═════ Material for the task ═════
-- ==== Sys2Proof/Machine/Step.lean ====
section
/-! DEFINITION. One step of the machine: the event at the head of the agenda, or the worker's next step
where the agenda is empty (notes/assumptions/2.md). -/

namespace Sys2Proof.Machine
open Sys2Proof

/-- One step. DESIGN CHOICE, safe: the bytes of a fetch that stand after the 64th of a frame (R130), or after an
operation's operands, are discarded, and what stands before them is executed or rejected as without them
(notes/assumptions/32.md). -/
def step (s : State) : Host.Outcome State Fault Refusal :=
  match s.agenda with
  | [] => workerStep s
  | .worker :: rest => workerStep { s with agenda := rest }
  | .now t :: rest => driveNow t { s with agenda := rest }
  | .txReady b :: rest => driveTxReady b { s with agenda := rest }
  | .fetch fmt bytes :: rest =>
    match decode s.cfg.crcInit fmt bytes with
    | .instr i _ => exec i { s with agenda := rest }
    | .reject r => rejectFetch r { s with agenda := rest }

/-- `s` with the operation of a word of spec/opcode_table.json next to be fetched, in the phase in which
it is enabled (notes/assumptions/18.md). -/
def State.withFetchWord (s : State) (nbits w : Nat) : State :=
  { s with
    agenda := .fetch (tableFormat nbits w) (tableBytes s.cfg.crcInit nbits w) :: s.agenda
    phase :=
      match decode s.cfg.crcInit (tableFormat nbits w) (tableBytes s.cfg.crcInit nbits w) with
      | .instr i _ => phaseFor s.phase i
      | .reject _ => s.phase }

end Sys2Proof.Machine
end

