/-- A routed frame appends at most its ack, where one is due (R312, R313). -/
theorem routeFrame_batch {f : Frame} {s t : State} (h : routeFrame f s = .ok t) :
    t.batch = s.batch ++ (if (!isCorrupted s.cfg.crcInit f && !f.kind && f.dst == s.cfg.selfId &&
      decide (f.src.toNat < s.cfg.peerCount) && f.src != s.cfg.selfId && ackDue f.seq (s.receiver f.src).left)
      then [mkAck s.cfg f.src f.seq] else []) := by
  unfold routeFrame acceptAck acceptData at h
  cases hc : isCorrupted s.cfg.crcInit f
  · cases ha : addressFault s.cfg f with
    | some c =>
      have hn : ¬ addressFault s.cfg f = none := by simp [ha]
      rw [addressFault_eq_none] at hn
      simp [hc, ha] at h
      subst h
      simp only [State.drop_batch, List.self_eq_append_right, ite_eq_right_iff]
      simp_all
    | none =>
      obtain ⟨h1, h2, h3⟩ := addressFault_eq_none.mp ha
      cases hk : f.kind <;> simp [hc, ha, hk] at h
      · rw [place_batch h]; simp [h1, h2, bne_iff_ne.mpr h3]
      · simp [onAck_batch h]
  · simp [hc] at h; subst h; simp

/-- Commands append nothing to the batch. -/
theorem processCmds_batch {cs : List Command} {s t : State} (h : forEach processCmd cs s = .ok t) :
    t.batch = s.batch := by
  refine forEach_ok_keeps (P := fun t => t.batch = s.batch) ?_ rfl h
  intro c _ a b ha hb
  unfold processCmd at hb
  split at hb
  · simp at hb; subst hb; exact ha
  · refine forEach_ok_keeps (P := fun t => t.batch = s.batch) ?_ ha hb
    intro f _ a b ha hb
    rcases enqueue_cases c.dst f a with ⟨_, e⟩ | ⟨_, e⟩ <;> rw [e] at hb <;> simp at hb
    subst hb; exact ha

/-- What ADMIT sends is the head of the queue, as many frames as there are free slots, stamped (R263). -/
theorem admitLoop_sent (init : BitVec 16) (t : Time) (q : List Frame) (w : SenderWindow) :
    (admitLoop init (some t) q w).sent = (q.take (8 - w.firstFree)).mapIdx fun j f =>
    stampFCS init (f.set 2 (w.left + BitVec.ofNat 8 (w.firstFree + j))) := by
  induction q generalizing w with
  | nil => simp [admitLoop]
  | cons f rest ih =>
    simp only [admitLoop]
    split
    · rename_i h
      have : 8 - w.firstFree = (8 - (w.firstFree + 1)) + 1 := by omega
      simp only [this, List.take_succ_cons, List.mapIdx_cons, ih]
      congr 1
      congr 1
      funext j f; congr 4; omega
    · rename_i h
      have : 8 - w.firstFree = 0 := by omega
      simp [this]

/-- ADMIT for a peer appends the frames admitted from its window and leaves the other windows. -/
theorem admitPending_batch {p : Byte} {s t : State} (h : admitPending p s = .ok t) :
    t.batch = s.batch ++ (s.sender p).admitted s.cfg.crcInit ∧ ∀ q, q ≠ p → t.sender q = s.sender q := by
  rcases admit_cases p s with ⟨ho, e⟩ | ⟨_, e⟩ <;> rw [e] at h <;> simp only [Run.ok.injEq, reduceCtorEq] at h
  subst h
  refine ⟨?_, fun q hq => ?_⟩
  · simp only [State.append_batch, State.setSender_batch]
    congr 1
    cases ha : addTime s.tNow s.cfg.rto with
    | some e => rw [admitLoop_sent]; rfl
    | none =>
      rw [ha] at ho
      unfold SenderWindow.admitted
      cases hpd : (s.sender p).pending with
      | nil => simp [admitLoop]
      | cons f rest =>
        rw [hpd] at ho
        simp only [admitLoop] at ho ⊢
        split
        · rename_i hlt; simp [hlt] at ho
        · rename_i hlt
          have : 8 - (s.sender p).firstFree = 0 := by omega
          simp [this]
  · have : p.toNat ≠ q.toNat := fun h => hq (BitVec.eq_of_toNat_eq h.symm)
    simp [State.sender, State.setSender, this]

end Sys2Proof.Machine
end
═════
Copy the records above exactly, beginning at the line that contains "s.cfg f with" and stopping after the line that contains "(admitLoop init (some".

◆ Answer section:
  · cases ha : addressFault s.cfg f with
    | some c =>
      have hn : ¬ addressFault s.cfg f = none := by simp [ha]
      rw [addressFault_eq_none] at hn
      simp [hc, ha] at h
      subst h
      simp only [State.drop_batch, List.self_eq_append_right, ite_eq_right_iff]
      simp_all
    | none =>
      obtain ⟨h1, h2, h3⟩ := addressFault_eq_none.mp ha
      cases hk : f.kind <;> simp [hc, ha, hk] at h
      · rw [place_batch h]; simp [h1, h2, bne_iff_ne.mpr h3]
      · simp [onAck_batch h]
  · simp [hc] at h; subst h; simp

/-- Commands append nothing to the batch. -/
theorem processCmds_batch {cs : List Command} {s t : State} (h : forEach processCmd cs s = .ok t) :
    t.batch = s.batch := by
  refine forEach_ok_keeps (P := fun t => t.batch = s.batch) ?_ rfl h
  intro c _ a b ha hb
  unfold processCmd at hb
  split at hb
  · simp at hb; subst hb; exact ha
  · refine forEach_ok_keeps (P := fun t => t.batch = s.batch) ?_ ha hb
    intro f _ a b ha hb
    rcases enqueue_cases c.dst f a with ⟨_, e⟩ | ⟨_, e⟩ <;> rw [e] at hb <;> simp at hb
    subst hb; exact ha

/-- What ADMIT sends is the head of the queue, as many frames as there are free slots, stamped (R263). -/
theorem admitLoop_sent (init : BitVec 16) (t : Time) (q : List Frame) (w : SenderWindow) :
    (admitLoop init (some t) q w).sent = (q.take (8 - w.firstFree)).mapIdx fun j f =>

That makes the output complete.